Tr. 60-61. Not only was the ALJ condescending in addressing Ms. Liu, and potentially intimidating as a result, the Court finds it nonsensical to ask a non-English speaker to parse out a single word or words she does not understand in a question when she may not know what it is about a particular question that she does not understand, or may not realize she did not understand until reviewing her testimony in hindsight.
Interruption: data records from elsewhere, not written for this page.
-- ==== Sys2Proof/Laws/State.lean ====
section
/-! SUPPORT. One lemma per field and per update of the state, each true by unfolding, so that no later proof unfolds a record update. -/

namespace Sys2Proof.Machine

/-! The fields after `setReg`. -/

@[simp] theorem State.setReg_v (s : State) (r : Nibble) (b : Byte) :
    (s.setReg r b).v = s.v.set r.toNat b r.isLt := rfl
@[simp] theorem State.setReg_i (s : State) (r : Nibble) (b : Byte) :
    (s.setReg r b).i = s.i := rfl
@[simp] theorem State.setReg_pc (s : State) (r : Nibble) (b : Byte) :
    (s.setReg r b).pc = s.pc := rfl
@[simp] theorem State.setReg_stack (s : State) (r : Nibble) (b : Byte) :
    (s.setReg r b).stack = s.stack := rfl
@[simp] theorem State.setReg_sp (s : State) (r : Nibble) (b : Byte) :
    (s.setReg r b).sp = s.sp := rfl
@[simp] theorem State.setReg_dt (s : State) (r : Nibble) (b : Byte) :
    (s.setReg r b).dt = s.dt := rfl
@[simp] theorem State.setReg_st (s : State) (r : Nibble) (b : Byte) :
    (s.setReg r b).st = s.st := rfl
@[simp] theorem State.setReg_keys (s : State) (r : Nibble) (b : Byte) :
    (s.setReg r b).keys = s.keys := rfl
@[simp] theorem State.setReg_keyWait (s : State) (r : Nibble) (b : Byte) :
    (s.setReg r b).keyWait = s.keyWait := rfl
@[simp] theorem State.setReg_keyReg (s : State) (r : Nibble) (b : Byte) :
    (s.setReg r b).keyReg = s.keyReg := rfl
@[simp] theorem State.setReg_frameWait (s : State) (r : Nibble) (b : Byte) :
    (s.setReg r b).frameWait = s.frameWait := rfl
@[simp] theorem State.setReg_hires (s : State) (r : Nibble) (b : Byte) :
    (s.setReg r b).hires = s.hires := rfl
@[simp] theorem State.setReg_fb (s : State) (r : Nibble) (b : Byte) :
    (s.setReg r b).fb = s.fb := rfl
@[simp] theorem State.setReg_q (s : State) (r : Nibble) (b : Byte) :
    (s.setReg r b).q = s.q := rfl
@[simp] theorem State.setReg_mem (s : State) (r : Nibble) (b : Byte) :
    (s.setReg r b).mem = s.mem := rfl
@[simp] theorem State.setReg_result (s : State) (r : Nibble) (b : Byte) :
    (s.setReg r b).result = s.result := rfl
@[simp] theorem State.setReg_loadResult (s : State) (r : Nibble) (b : Byte) :
    (s.setReg r b).loadResult = s.loadResult := rfl
@[simp] theorem State.setReg_rndIndex (s : State) (r : Nibble) (b : Byte) :
    (s.setReg r b).rndIndex = s.rndIndex := rfl
@[simp] theorem State.setReg_loadFailures (s : State) (r : Nibble) (b : Byte) :
    (s.setReg r b).loadFailures = s.loadFailures := rfl
@[simp] theorem State.setReg_inputs (s : State) (r : Nibble) (b : Byte) :
    (s.setReg r b).inputs = s.inputs := rfl
@[simp] theorem State.setReg_params (s : State) (r : Nibble) (b : Byte) :
    (s.setReg r b).params = s.params := rfl
@[simp] theorem State.setReg_memByte (s : State) (r : Nibble) (b : Byte) (a' : Nat) :
    (s.setReg r b).memByte a' = s.memByte a' := rfl
@[simp] theorem State.setReg_pixel (s : State) (r : Nibble) (b : Byte) (px py : Nat) :
    (s.setReg r b).pixel px py = s.pixel px py := rfl
@[simp] theorem State.setReg_width (s : State) (r : Nibble) (b : Byte)  :
    (s.setReg r b).width = s.width := rfl
@[simp] theorem State.setReg_height (s : State) (r : Nibble) (b : Byte)  :
    (s.setReg r b).height = s.height := rfl

/-! The fields after `setI`. -/

@[simp] theorem State.setI_v (s : State) (w : Word) :
    (s.setI w).v = s.v := rfl
@[simp] theorem State.setI_i (s : State) (w : Word) :
    (s.setI w).i = w := rfl
@[simp] theorem State.setI_pc (s : State) (w : Word) :
    (s.setI w).pc = s.pc := rfl
@[simp] theorem State.setI_stack (s : State) (w : Word) :
    (s.setI w).stack = s.stack := rfl
@[simp] theorem State.setI_sp (s : State) (w : Word) :
    (s.setI w).sp = s.sp := rfl
@[simp] theorem State.setI_dt (s : State) (w : Word) :
    (s.setI w).dt = s.dt := rfl
@[simp] theorem State.setI_st (s : State) (w : Word) :
    (s.setI w).st = s.st := rfl
@[simp] theorem State.setI_keys (s : State) (w : Word) :
    (s.setI w).keys = s.keys := rfl
@[simp] theorem State.setI_keyWait (s : State) (w : Word) :
    (s.setI w).keyWait = s.keyWait := rfl
@[simp] theorem State.setI_keyReg (s : State) (w : Word) :
    (s.setI w).keyReg = s.keyReg := rfl
@[simp] theorem State.setI_frameWait (s : State) (w : Word) :
    (s.setI w).frameWait = s.frameWait := rfl
@[simp] theorem State.setI_hires (s : State) (w : Word) :
    (s.setI w).hires = s.hires := rfl
@[simp] theorem State.setI_fb (s : State) (w : Word) :
    (s.setI w).fb = s.fb := rfl
@[simp] theorem State.setI_q (s : State) (w : Word) :
    (s.setI w).q = s.q := rfl
@[simp] theorem State.setI_mem (s : State) (w : Word) :
    (s.setI w).mem = s.mem := rfl
@[simp] theorem State.setI_result (s : State) (w : Word) :
    (s.setI w).result = s.result := rfl
@[simp] theorem State.setI_loadResult (s : State) (w : Word) :
    (s.setI w).loadResult = s.loadResult := rfl
@[simp] theorem State.setI_rndIndex (s : State) (w : Word) :
    (s.setI w).rndIndex = s.rndIndex := rfl
@[simp] theorem State.setI_loadFailures (s : State) (w : Word) :
    (s.setI w).loadFailures = s.loadFailures := rfl
@[simp] theorem State.setI_inputs (s : State) (w : Word) :
    (s.setI w).inputs = s.inputs := rfl
@[simp] theorem State.setI_params (s : State) (w : Word) :
    (s.setI w).params = s.params := rfl
@[simp] theorem State.setI_reg (s : State) (w : Word) (r' : Nibble) :
    (s.setI w).reg r' = s.reg r' := rfl
@[simp] theorem State.setI_memByte (s : State) (w : Word) (a' : Nat) :
    (s.setI w).memByte a' = s.memByte a' := rfl
@[simp] theorem State.setI_pixel (s : State) (w : Word) (px py : Nat) :
    (s.setI w).pixel px py = s.pixel px py := rfl
@[simp] theorem State.setI_width (s : State) (w : Word)  :
    (s.setI w).width = s.width := rfl
@[simp] theorem State.setI_height (s : State) (w : Word)  :
    (s.setI w).height = s.height := rfl

/-! The fields after `setPc`. -/

@[simp] theorem State.setPc_v (s : State) (w : Word) :
    (s.setPc w).v = s.v := rfl
@[simp] theorem State.setPc_i (s : State) (w : Word) :
    (s.setPc w).i = s.i := rfl
@[simp] theorem State.setPc_pc (s : State) (w : Word) :
    (s.setPc w).pc = w := rfl
@[simp] theorem State.setPc_stack (s : State) (w : Word) :
    (s.setPc w).stack = s.stack := rfl
@[simp] theorem State.setPc_sp (s : State) (w : Word) :
    (s.setPc w).sp = s.sp := rfl
@[simp] theorem State.setPc_dt (s : State) (w : Word) :
    (s.setPc w).dt = s.dt := rfl
@[simp] theorem State.setPc_st (s : State) (w : Word) :
    (s.setPc w).st = s.st := rfl
@[simp] theorem State.setPc_keys (s : State) (w : Word) :
    (s.setPc w).keys = s.keys := rfl
@[simp] theorem State.setPc_keyWait (s : State) (w : Word) :
    (s.setPc w).keyWait = s.keyWait := rfl
@[simp] theorem State.setPc_keyReg (s : State) (w : Word) :
    (s.setPc w).keyReg = s.keyReg := rfl
@[simp] theorem State.setPc_frameWait (s : State) (w : Word) :
    (s.setPc w).frameWait = s.frameWait := rfl
@[simp] theorem State.setPc_hires (s : State) (w : Word) :
    (s.setPc w).hires = s.hires := rfl
@[simp] theorem State.setPc_fb (s : State) (w : Word) :
    (s.setPc w).fb = s.fb := rfl
@[simp] theorem State.setPc_q (s : State) (w : Word) :
    (s.setPc w).q = s.q := rfl
@[simp] theorem State.setPc_mem (s : State) (w : Word) :
    (s.setPc w).mem = s.mem := rfl
@[simp] theorem State.setPc_result (s : State) (w : Word) :
    (s.setPc w).result = s.result := rfl
@[simp] theorem State.setPc_loadResult (s : State) (w : Word) :
    (s.setPc w).loadResult = s.loadResult := rfl
@[simp] theorem State.setPc_rndIndex (s : State) (w : Word) :
    (s.setPc w).rndIndex = s.rndIndex := rfl
@[simp] theorem State.setPc_loadFailures (s : State) (w : Word) :
    (s.setPc w).loadFailures = s.loadFailures := rfl
@[simp] theorem State.setPc_inputs (s : State) (w : Word) :
    (s.setPc w).inputs = s.inputs := rfl
@[simp] theorem State.setPc_params (s : State) (w : Word) :
    (s.setPc w).params = s.params := rfl
@[simp] theorem State.setPc_reg (s : State) (w : Word) (r' : Nibble) :
    (s.setPc w).reg r' = s.reg r' := rfl
@[simp] theorem State.setPc_memByte (s : State) (w : Word) (a' : Nat) :
    (s.setPc w).memByte a' = s.memByte a' := rfl
@[simp] theorem State.setPc_pixel (s : State) (w : Word) (px py : Nat) :
    (s.setPc w).pixel px py = s.pixel px py := rfl
@[simp] theorem State.setPc_width (s : State) (w : Word)  :
    (s.setPc w).width = s.width := rfl
@[simp] theorem State.setPc_height (s : State) (w : Word)  :
    (s.setPc w).height = s.height := rfl

/-! The fields after `setDt`. -/

@[simp] theorem State.setDt_v (s : State) (b : Byte) :
    (s.setDt b).v = s.v := rfl
@[simp] theorem State.setDt_i (s : State) (b : Byte) :
    (s.setDt b).i = s.i := rfl
@[simp] theorem State.setDt_pc (s : State) (b : Byte) :
    (s.setDt b).pc = s.pc := rfl
@[simp] theorem State.setDt_stack (s : State) (b : Byte) :
    (s.setDt b).stack = s.stack := rfl
@[simp] theorem State.setDt_sp (s : State) (b : Byte) :
    (s.setDt b).sp = s.sp := rfl
@[simp] theorem State.setDt_dt (s : State) (b : Byte) :
    (s.setDt b).dt = b := rfl
@[simp] theorem State.setDt_st (s : State) (b : Byte) :
    (s.setDt b).st = s.st := rfl
@[simp] theorem State.setDt_keys (s : State) (b : Byte) :
    (s.setDt b).keys = s.keys := rfl
@[simp] theorem State.setDt_keyWait (s : State) (b : Byte) :
    (s.setDt b).keyWait = s.keyWait := rfl
@[simp] theorem State.setDt_keyReg (s : State) (b : Byte) :
    (s.setDt b).keyReg = s.keyReg := rfl
@[simp] theorem State.setDt_frameWait (s : State) (b : Byte) :
    (s.setDt b).frameWait = s.frameWait := rfl
@[simp] theorem State.setDt_hires (s : State) (b : Byte) :
    (s.setDt b).hires = s.hires := rfl
@[simp] theorem State.setDt_fb (s : State) (b : Byte) :
    (s.setDt b).fb = s.fb := rfl
@[simp] theorem State.setDt_q (s : State) (b : Byte) :
    (s.setDt b).q = s.q := rfl
@[simp] theorem State.setDt_mem (s : State) (b : Byte) :
    (s.setDt b).mem = s.mem := rfl
@[simp] theorem State.setDt_result (s : State) (b : Byte) :
    (s.setDt b).result = s.result := rfl
@[simp] theorem State.setDt_loadResult (s : State) (b : Byte) :
    (s.setDt b).loadResult = s.loadResult := rfl
@[simp] theorem State.setDt_rndIndex (s : State) (b : Byte) :
    (s.setDt b).rndIndex = s.rndIndex := rfl
@[simp] theorem State.setDt_loadFailures (s : State) (b : Byte) :
    (s.setDt b).loadFailures = s.loadFailures := rfl
@[simp] theorem State.setDt_inputs (s : State) (b : Byte) :
    (s.setDt b).inputs = s.inputs := rfl
@[simp] theorem State.setDt_params (s : State) (b : Byte) :
    (s.setDt b).params = s.params := rfl
@[simp] theorem State.setDt_reg (s : State) (b : Byte) (r' : Nibble) :
    (s.setDt b).reg r' = s.reg r' := rfl
@[simp] theorem State.setDt_memByte (s : State) (b : Byte) (a' : Nat) :
    (s.setDt b).memByte a' = s.memByte a' := rfl
@[simp] theorem State.setDt_pixel (s : State) (b : Byte) (px py : Nat) :
    (s.setDt b).pixel px py = s.pixel px py := rfl
@[simp] theorem State.setDt_width (s : State) (b : Byte)  :
    (s.setDt b).width = s.width := rfl
@[simp] theorem State.setDt_height (s : State) (b : Byte)  :
    (s.setDt b).height = s.height := rfl

/-! The fields after `setSt`. -/

@[simp] theorem State.setSt_v (s : State) (b : Byte) :
    (s.setSt b).v = s.v := rfl
@[simp] theorem State.setSt_i (s : State) (b : Byte) :
    (s.setSt b).i = s.i := rfl
@[simp] theorem State.setSt_pc (s : State) (b : Byte) :
    (s.setSt b).pc = s.pc := rfl
@[simp] theorem State.setSt_stack (s : State) (b : Byte) :
    (s.setSt b).stack = s.stack := rfl
@[simp] theorem State.setSt_sp (s : State) (b : Byte) :
    (s.setSt b).sp = s.sp := rfl
@[simp] theorem State.setSt_dt (s : State) (b : Byte) :
    (s.setSt b).dt = s.dt := rfl
@[simp] theorem State.setSt_st (s : State) (b : Byte) :
    (s.setSt b).st = b := rfl
@[simp] theorem State.setSt_keys (s : State) (b : Byte) :
    (s.setSt b).keys = s.keys := rfl
@[simp] theorem State.setSt_keyWait (s : State) (b : Byte) :
    (s.setSt b).keyWait = s.keyWait := rfl
@[simp] theorem State.setSt_keyReg (s : State) (b : Byte) :
    (s.setSt b).keyReg = s.keyReg := rfl
@[simp] theorem State.setSt_frameWait (s : State) (b : Byte) :
    (s.setSt b).frameWait = s.frameWait := rfl
@[simp] theorem State.setSt_hires (s : State) (b : Byte) :
    (s.setSt b).hires = s.hires := rfl
@[simp] theorem State.setSt_fb (s : State) (b : Byte) :
    (s.setSt b).fb = s.fb := rfl
@[simp] theorem State.setSt_q (s : State) (b : Byte) :
    (s.setSt b).q = s.q := rfl
@[simp] theorem State.setSt_mem (s : State) (b : Byte) :
    (s.setSt b).mem = s.mem := rfl
@[simp] theorem State.setSt_result (s : State) (b : Byte) :
    (s.setSt b).result = s.result := rfl
@[simp] theorem State.setSt_loadResult (s : State) (b : Byte) :
    (s.setSt b).loadResult = s.loadResult := rfl
@[simp] theorem State.setSt_rndIndex (s : State) (b : Byte) :
    (s.setSt b).rndIndex = s.rndIndex := rfl
@[simp] theorem State.setSt_loadFailures (s : State) (b : Byte) :
    (s.setSt b).loadFailures = s.loadFailures := rfl
@[simp] theorem State.setSt_inputs (s : State) (b : Byte) :
    (s.setSt b).inputs = s.inputs := rfl
@[simp] theorem State.setSt_params (s : State) (b : Byte) :
    (s.setSt b).params = s.params := rfl
@[simp] theorem State.setSt_reg (s : State) (b : Byte) (r' : Nibble) :
    (s.setSt b).reg r' = s.reg r' := rfl
@[simp] theorem State.setSt_memByte (s : State) (b : Byte) (a' : Nat) :
    (s.setSt b).memByte a' = s.memByte a' := rfl
@[simp] theorem State.setSt_pixel (s : State) (b : Byte) (px py : Nat) :
    (s.setSt b).pixel px py = s.pixel px py := rfl
@[simp] theorem State.setSt_width (s : State) (b : Byte)  :
    (s.setSt b).width = s.width := rfl
@[simp] theorem State.setSt_height (s : State) (b : Byte)  :
    (s.setSt b).height = s.height := rfl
Even more troubling, is the ALJ's apparent reluctance to use an interpreter at all during the proceedings. In fact, from the beginning of the hearing he appeared to make efforts to pressure Ms. Liu into declining an interpreter completely:

ALJ: Good morning.
Clmt: Good morning.
ALJ: Are you -
Clmt: Zao Liu.
ALJ: Liu, yes. And you speak good English, don't you, and write good English?
Clmt: Yeah. [Inaudible] yeah.
ALJ: I don't think we need the interpreter, do you?
Atty: Your honor, she has pretty good English, but I would prefer to have interpreter here just in case she doesn't understand the entire proceedings.
ALJ: Okay. Well, the mere fact that she wasn't born in the United States doesn't negate the fact that the record supports a finding that she has good English speaking ability; good understanding of the English language; and good ability to write and read. And is also highly educated.
Atty: I realize that, your honor, but she did request that the interpreter be here to be able to make sure that she understood the entire proceeding.
ALJ: We'll provide the interpreter for that purpose, but I'm not going to have the interpreter do a verbatim translation, or verbatim interpretation, unless there is any - if you have any difficulty understanding something - I'm addressing the claimant at this time - if you have any difficulty understanding anything I say in English, please raise your hand and we'll make sure it is interpreted for you.

Tr. 47.

In her request for an appeal, Ms. Liu explained that the denial of a verbatim interpreter was harmful to her because it denied her the full opportunity to speak about her conditions and how they affected her. R. 263. Although she can communicate in English for much of her daily living, she was confused during the hearing and did not fully understand the questions. Id. She also felt that speaking in English limited her ability to communicate the complexities of her conditions. Id.

The government argues that Ms. Liu's assertions as to her comprehension of the proceedings is belied by the record - namely, by the fact that she did not seek further clarification of the proceedings during the hearing. However, the Court finds it unreasonable to expect that after being told more than once by the ALJ that she would not be receiving verbatim interpretation, she would continue to seek clarification, particularly in a situation that is inherently stressful for most claimant's.

Accordingly, on this record, the Court finds that Plaintiff was not afforded a full and fair hearing by the ALJ and remand is appropriate.

B. The ALJ's Assessment of the Medical Evidence

Given the Court's findings above, the Court does not reach Plaintiff's arguments regarding the analysis of, and weight given to, her examining doctors and the state's consultative experts.


For the foregoing reasons, the Commissioner's decision is REVERSED and the case is REMANDED for further administrative proceedings consistent with this Order. On remand, Ms. Liu shall be afforded an interpreter for verbatim interpretation at rehearing. Further, the ALJ shall reevaluate the medical and other opinion evidence, Ms. Liu's RFC, her credibility and, if necessary, steps two, three, four and five of the five step sequential evaluation.

Plaintiff may choose to re-contact the treating and examining sources for updated records and other medical source statements and obtain additional medical and vocational expert testimony to present at the hearing.